- Title card
- Directed by: Tex Avery
- Story by: Heck Allen
- Produced by: Fred Quimby
- Starring: Tex Ritter Tex Avery June Foray
- Narrated by: Tex Ritter
- Music by: Scott Bradley
- Animation by: Walt Clinton Michael Lah Ray Patterson Grant Simmons
- Layouts by: Ed Benedict (uncredited)
- Backgrounds by: John Didrik Johnsen
- Color process: Technicolor
- Production company: MGM cartoon studio
- Distributed by: MGM
- Release date: September 30, 1955;
- Running time: 6 min (one reel)
- Language: English

= The First Bad Man =

The First Bad Man is an American animated cartoon directed by Tex Avery, and features narration by singing cowboy Tex Ritter. It was released by MGM on September 30, 1955.

==Plot==
An unnamed narrator tells a story about the history of Texas set one million years ago, when Dinosaur Dan, the eponymous villain, terrorized the state. He rustles all the cattle (brontosaurs with the heads of Texas longhorns), and runs off with all the pretty women. The primitive Texans finally corner Dan in his mountain hideout, and cleverly chisel away the outer rock, leaving behind a small rock jail with Dan inside. The final scene shows the jail still standing in modern-day Dallas, and reveals that the narrator is really Dinosaur Dan, still in jail and sadly asking: "When are y'all gonna let me out of here?"

==Voice Cast==

- Tex Ritter as The Narrator (Dinosaur Dan) / Caveman # 1
- June Foray as Nagging Cavewoman (uncredited)
- Tex Avery as Caveman # 2 (uncredited)

==Notes==
- Ed Benedict provided uncredited layout designs for this cartoon.

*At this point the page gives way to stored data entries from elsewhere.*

-- ==== Sys2Proof/Machine/Map.lean ====
section
/-! DEFINITION. Sparse maps in one canonical form, as every memory and register bank of the model keeps them: a list
of (key, value) pairs, keys strictly rising, no entry equal to what an unlisted key reads as.  The default is a
function of the key, so that an identity map is the empty list. -/
namespace Sys2Proof.Machine

/-- A sparse map from numbers. -/
abbrev AMap (V : Type) := List (Nat × V)

variable {V : Type}

/-- The entry of a key, if the map lists one. -/
def AMap.find (m : AMap V) (k : Nat) : Option V :=
  match m with
  | [] => none
  | (a, v) :: r => if k = a then some v else AMap.find r k

/-- What a key reads as. -/
def AMap.get (d : Nat → V) (m : AMap V) (k : Nat) : V := (AMap.find m k).getD (d k)

/-- List a key with a value, in its place. -/
def AMap.ins (m : AMap V) (k : Nat) (v : V) : AMap V :=
  match m with
  | [] => [(k, v)]
  | (a, x) :: r =>
    if k < a then (k, v) :: (a, x) :: r
    else if k = a then (k, v) :: r
    else (a, x) :: AMap.ins r k v

/-- Unlist a key. -/
def AMap.del (m : AMap V) (k : Nat) : AMap V := m.filter (fun c => c.1 != k)

/-- Write a key: a value equal to the default unlists it. -/
def AMap.set [DecidableEq V] (d : Nat → V) (m : AMap V) (k : Nat) (v : V) : AMap V :=
  if v = d k then AMap.del m k else AMap.ins m k v

/-- The keys rise strictly. -/
abbrev AMap.Sorted (m : AMap V) : Prop := m.Pairwise (fun a b => a.1 < b.1)

/-- The canonical form. -/
abbrev AMap.Wf (d : Nat → V) (m : AMap V) : Prop := AMap.Sorted m ∧ ∀ c ∈ m, c.2 ≠ d c.1

/-- Bits [lo+w-1 : lo] of a number. -/
def bits (v lo w : Nat) : Nat := v / 2 ^ lo % 2 ^ w

/-- Bit n of a number as a Bool. -/
def bit (v n : Nat) : Bool := v / 2 ^ n % 2 == 1

/-- A Bool as a one-bit number. -/
def b2n (b : Bool) : Nat := if b then 1 else 0

/-- A number with bit n set to b. -/
def setBit (v n : Nat) (b : Bool) : Nat :=
  if bit v n = b then v else if b then v + 2 ^ n else v - 2 ^ n

/-- A number of width w read as two's complement. -/
def toSigned (w v : Nat) : Int := if v < 2 ^ (w - 1) then (v : Int) else (v : Int) - 2 ^ w

/-- An integer as a two's complement field of width w. -/
def ofSigned (w : Nat) (x : Int) : Nat := (x % (2 ^ w : Int)).toNat

/-- Clamp to [lo, hi]. -/
def clampNat (lo hi v : Nat) : Nat := max lo (min hi v)

/-- Clamp an integer to [lo, hi]. -/
def clampInt (lo hi v : Int) : Int := max lo (min hi v)

/-- ⌈a / b⌉. -/
def ceilDiv (a b : Nat) : Nat := (a + b - 1) / b

/-- Bytes, least significant first, as a number (R44). -/
def leNat (bs : List Byte) : Nat :=
  match bs with
  | [] => 0
  | b :: r => b.toNat + 256 * leNat r

/-- Bytes, most significant first, as a number (network order). -/
def beNat (bs : List Byte) : Nat := leNat bs.reverse

/-- A number as n bytes, least significant first. -/
def leBytes (n v : Nat) : List Byte :=
  match n with
  | 0 => []
  | n + 1 => BitVec.ofNat 8 v :: leBytes n (v / 256)

/-- A number as n bytes, most significant first. -/
def beBytes (n v : Nat) : List Byte := (leBytes n v).reverse

/-- The bytes [off, off + n) of a list. -/
def sub (bs : List Byte) (off n : Nat) : List Byte := (bs.drop off).take n

/-- Zero-extend (or cut) a list of bytes to n bytes. -/
def padTo (n : Nat) (bs : List Byte) : List Byte := bs.take n ++ List.replicate (n - bs.length) 0

end Sys2Proof.Machine
end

Benedict would later work for Hanna-Barbera Studios (which was started by MGM alumni William Hanna and Joseph Barbera), where he would use some of the caveman designs from this cartoon as the basis for characters in The Flintstones.
- The Wacky World of Tex Avery used this short as the primary inspiration for Einstone, one of the show's characters.